Go does not provide a portable way to change the process umask. You can use syscall.Umask on Unix systems, but that affects the entire process and is rarely the right solution. The kernel masks your requests. Respect the umask. If you need specific permissions, calculate the mode that survives the umask, or accept that the umask is a security feature.
Pitfalls and errors
The biggest trap is octal literals. If you write 755, Go treats that as decimal seven hundred fifty-five. That is not what you want. You must prefix with 0 to get octal: 0755. If you forget the zero, the compiler won't stop you, but the permissions will be wrong. 755 decimal is 1363 octal, which sets garbage bits. The compiler complains with cannot use "755" (untyped string constant) as fs.FileMode value in argument if you pass a string. If you pass a decimal integer, the conversion happens silently, and you get unexpected permissions.
Another pitfall involves symbolic links. os.Chmod follows symlinks. If you call os.Chmod on a symlink, you change the permissions of the target file, not the link itself. Go's standard library does not include os.Lchmod. If you need to change permissions on a symlink, you must use syscall.Lchmod, which is platform-specific and not available on Windows.
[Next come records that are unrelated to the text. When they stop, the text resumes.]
-- ==== Sys2Proof/Laws/Decoder.lean ====
section
/-! SUPPORT. Laws of the decoder: everything each step can do on the code it processes. -/

namespace Sys2Proof.Machine

/-- Under the bound of R64 the element at the cursor exists. -/
theorem DecState.element_eq {cfg : Config} {r : Nat} {d : DecState} (h : d.codeIndex < cfg.decInMax) :
    d.element cfg r = some (d.inCode r d.codeIndex) := by
  simp [DecState.element, h]

theorem DecState.element_some {cfg : Config} {r : Nat} {d : DecState} {k : Code} (h : d.element cfg r = some k) :
    d.codeIndex < cfg.decInMax ∧ k = d.inCode r d.codeIndex := by
  unfold DecState.element at h
  split at h
  · simp only [Option.some.injEq] at h; exact ⟨‹_›, h.symm⟩
  · simp at h

theorem DecState.codeIndex_first {d : DecState} (h : d.phase = .first) : d.codeIndex = 0 := by
  simp [DecState.codeIndex, h]

theorem DecState.codeIndex_ne {d : DecState} (h : d.phase ≠ .first) : d.codeIndex = d.regs.ipos.toNat := by
  simp [DecState.codeIndex, h]

theorem DecState.withElement_ok {cfg : Config} {r : Nat} {d d' : DecState} {f : Code → DecState → Except Fault DecState}
    (h : d.withElement cfg r f = .ok d') :
    d.codeIndex < cfg.decInMax ∧ f (d.inCode r d.codeIndex) d = .ok d' := by
  unfold DecState.withElement at h
  split at h
  · rename_i k hk
    obtain ⟨h1, rfl⟩ := DecState.element_some hk
    exact ⟨h1, h⟩
  · simp at h

theorem DecState.withElement_eq {cfg : Config} {r : Nat} {d : DecState} {f : Code → DecState → Except Fault DecState}
    (h : d.codeIndex < cfg.decInMax) : d.withElement cfg r f = f (d.inCode r d.codeIndex) d := by
  simp [DecState.withElement, DecState.element_eq h]

theorem DecState.fits_iff {cfg : Config} {d : DecState} {k : Code} :
    d.fits cfg k = true ↔ d.regs.opos.toNat + d.nextLen k ≤ cfg.decOutMax := by
  simp [DecState.fits]

/-! ### Everything a step can do -/

theorem DecState.scanStep_ok {k : Code} {d d' : DecState} (h : d.scanStep k = .ok d') :
    d.phase = .scan ∧ d.regs.ipos < d.regs.ilen ∧
      (((isLitCode k = false ∨ k ∈ d.dict.ent.map Entry.code) ∧
          d' = { d with regs := { d.regs with ipos := d.regs.ipos + 1 } }) ∨
       (isLitCode k = true ∧ k ∉ d.dict.ent.map Entry.code ∧ d.dict.full = false ∧
          d' = { d with
            dict := { d.dict with ent := d.dict.ent ++ [⟨codeOfByte (byteOfCode k), [byteOfCode k]⟩] }
            regs := { d.regs with ipos := d.regs.ipos + 1 } }) ∨
       (isLitCode k = true ∧ k ∉ d.dict.ent.map Entry.code ∧ d.dict.full = true ∧
          d' = d.fail .capacity d.regs.ipos)) := by
  unfold DecState.scanStep at h
  split at h
  · rename_i h1
    rw [CallRegs.cursor_before] at h1
    refine ⟨h1.1, h1.2, ?_⟩
    split at h
    · rename_i hc
      simp only [Bool.and_eq_true, Option.isNone_iff_eq_none, Dict.findC_eq_none] at hc
      by_cases hfull : d.dict.full = true
      · rw [Dict.insert_eq_none.2 hfull] at h
        simp only [Except.ok.injEq] at h
        exact .inr (.inr ⟨hc.1, hc.2, hfull, h.symm⟩)
      · have hfull' : d.dict.full = false := by simpa using hfull
        rw [Dict.insert_literal hfull'] at h
        simp only [Except.ok.injEq] at h
        exact .inr (.inl ⟨hc.1, hc.2, hfull', h.symm⟩)
    · rename_i hc
      simp only [Bool.and_eq_true, Option.isNone_iff_eq_none, Dict.findC_eq_none, not_and, not_not] at hc
      simp only [Except.ok.injEq] at h
      refine .inl ⟨?_, h.symm⟩
      by_cases hk : isLitCode k = true
      · exact .inr (hc hk)
      · exact .inl (by simpa using hk)
  · simp at h

theorem DecState.scanEndStep_ok {d d' : DecState} (h : d.scanEndStep = .ok d') :
    d.phase = .scan ∧ d.regs.ipos = d.regs.ilen ∧ d' = { d with phase := .first } := by
  unfold DecState.scanEndStep at h
  split at h
  · rename_i h1
    rw [CallRegs.cursor_atEnd] at h1
    simp only [Except.ok.injEq] at h
    exact ⟨h1.1, h1.2, h.symm⟩
  · simp at h

theorem DecState.firstStep_ok {cfg : Config} {k : Code} {d d' : DecState} (h : d.firstStep cfg k = .ok d') :
    d.phase = .first ∧ d.regs.ilen ≠ 0 ∧ 0 < cfg.decOutMax ∧ ∃ b, d.dict.findC k = some [b] ∧
      d' = { d with phase := .loop, regs := { d.regs with opos := 1, ipos := 1 }, last := [b], obuf := d.obuf.set 0 b } := by
  unfold DecState.firstStep at h
  split at h
  · rename_i h1
    split at h
    · simp at h
    · rename_i b hb
      split at h
      · simp only [Except.ok.injEq] at h
        exact ⟨h1.1, h1.2, ‹_›, b, hb, h.symm⟩
      · simp at h
    · simp at h
  · simp at h

theorem DecState.badFirstStep_ok {k : Option Code} {d d' : DecState} (h : d.badFirstStep k = .ok d') :
    d.phase = .first ∧ (d.regs.ilen = 0 ∨ k.bind d.dict.findC = none) ∧ d' = d.fail .malformed 0 := by
  unfold DecState.badFirstStep at h
  split at h
  · rename_i h1
    simp only [Except.ok.injEq] at h
    rw [Option.isNone_iff_eq_none] at h1
    exact ⟨h1.1, h1.2, h.symm⟩
  · simp at h

theorem DecState.append_ok {new next : Pattern} {d d' : DecState} (h : d.append new next = .ok d') :
    ∃ n t, d.dict.insert new = some (n, t) ∧
      d' = { d with
        dict := t
        obuf := d.obuf.setMany d.regs.opos.toNat next
        last := next
        regs := { d.regs with opos := d.regs.opos + BitVec.ofNat 32 next.length, ipos := d.regs.ipos + 1 } } := by
  unfold DecState.append at h
  split at h
  · simp at h
  · rename_i n t hi
    simp only [Except.ok.injEq] at h
    exact ⟨n, t, hi, h.symm⟩

theorem DecState.knownStep_ok {cfg : Config} {k : Code} {d d' : DecState} (h : d.knownStep cfg k = .ok d') :
    d.phase = .loop ∧ d.regs.ipos < d.regs.ilen ∧ d.dict.full = false ∧ d.fits cfg k = true ∧
      ∃ r0 r, d.dict.findC k = some (r0 :: r) ∧ d.append (d.last ++ [r0]) (r0 :: r) = .ok d' := by
  unfold DecState.knownStep at h
  split at h
  · rename_i h1
    rw [CallRegs.cursor_before] at h1
    split at h
    · simp at h
    · simp at h
    · rename_i r0 r hr
      exact ⟨h1.1, h1.2.1, h1.2.2.1, h1.2.2.2, r0, r, hr, h⟩
  · simp at h

theorem DecState.kwkwkStep_ok {cfg : Config} {k : Code} {d d' : DecState} (h : d.kwkwkStep cfg k = .ok d') :
    d.phase = .loop ∧ d.regs.ipos < d.regs.ilen ∧ d.dict.full = false ∧ d.fits cfg k = true ∧ d.dict.findC k = none ∧
      ∃ l0 l, d.last = l0 :: l ∧ d.append (d.last ++ [l0]) (d.last ++ [l0]) = .ok d' := by
  unfold DecState.kwkwkStep at h
  split at h
  · rename_i h1
    rw [CallRegs.cursor_before] at h1
    split at h
    · simp at h
    · simp at h
    · rename_i l0 l hr hl
      exact ⟨h1.1, h1.2.1, h1.2.2.1, h1.2.2.2, hr, l0, l, hl, by rw [hl]; exact h⟩
  · simp at h

theorem DecState.fullStep_ok {d d' : DecState} (h : d.fullStep = .ok d') :
    d.phase = .loop ∧ d.regs.ipos < d.regs.ilen ∧ d.dict.full = true ∧ d' = d.fail .capacity d.regs.ipos := by
  unfold DecState.fullStep at h
  split at h
  · rename_i h1
    rw [CallRegs.cursor_before] at h1
    simp only [Except.ok.injEq] at h
    exact ⟨h1.1, h1.2.1, h1.2.2, h.symm⟩
  · simp at h

theorem DecState.ovfStep_ok {cfg : Config} {k : Code} {d d' : DecState} (h : d.ovfStep cfg k = .ok d') :
    d.phase = .loop ∧ d.regs.ipos < d.regs.ilen ∧ d.dict.full = false ∧ d.fits cfg k = false ∧
      d' = d.fail .overflow d.regs.ipos := by
  unfold DecState.ovfStep at h
  split at h
  · rename_i h1
    rw [CallRegs.cursor_before] at h1
    simp only [Except.ok.injEq] at h
    exact ⟨h1.1, h1.2.1, h1.2.2.1, h1.2.2.2, h.symm⟩
  · simp at h

theorem DecState.endStep_ok {d d' : DecState} (h : d.endStep = .ok d') :
    d.phase = .loop ∧ d.regs.ipos = d.regs.ilen ∧
      d' = { d with phase := .idle, regs := d.regs.finished d.regs.opos, last := [], dict := .empty } := by
  unfold DecState.endStep at h
  split at h
  · rename_i h1
    rw [CallRegs.cursor_atEnd] at h1
    simp only [Except.ok.injEq] at h
    exact ⟨h1.1, h1.2, h.symm⟩
  · simp at h

/-- Where DEC consumes a code word, consuming it is the step R98 selects for it. -/
theorem DecState.consume_scan {cfg : Config} {k : Code} {d : DecState} (h : d.phase = .scan) :
    d.consume cfg k = d.scanStep k := by simp [DecState.consume, h]

end Sys2Proof.Machine
end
Octal starts with zero. Symlinks follow targets.
Decision matrix
Use os.Stat when you need to read the current permissions of a file or directory. Use os.Chmod when you need to update permissions on an existing file. Use os.OpenFile with a mode argument when you are creating a new file and want to set permissions atomically. Use os.MkdirAll with a mode argument when you need to create a directory tree with specific permissions. Use fs.FileMode constants like fs.ModePerm when you want readable code instead of magic numbers. Use syscall.Lchmod when you must change permissions on a symbolic link itself, though this requires platform-specific code.
Pick the tool that matches the lifecycle. Create with mode, update with chmod.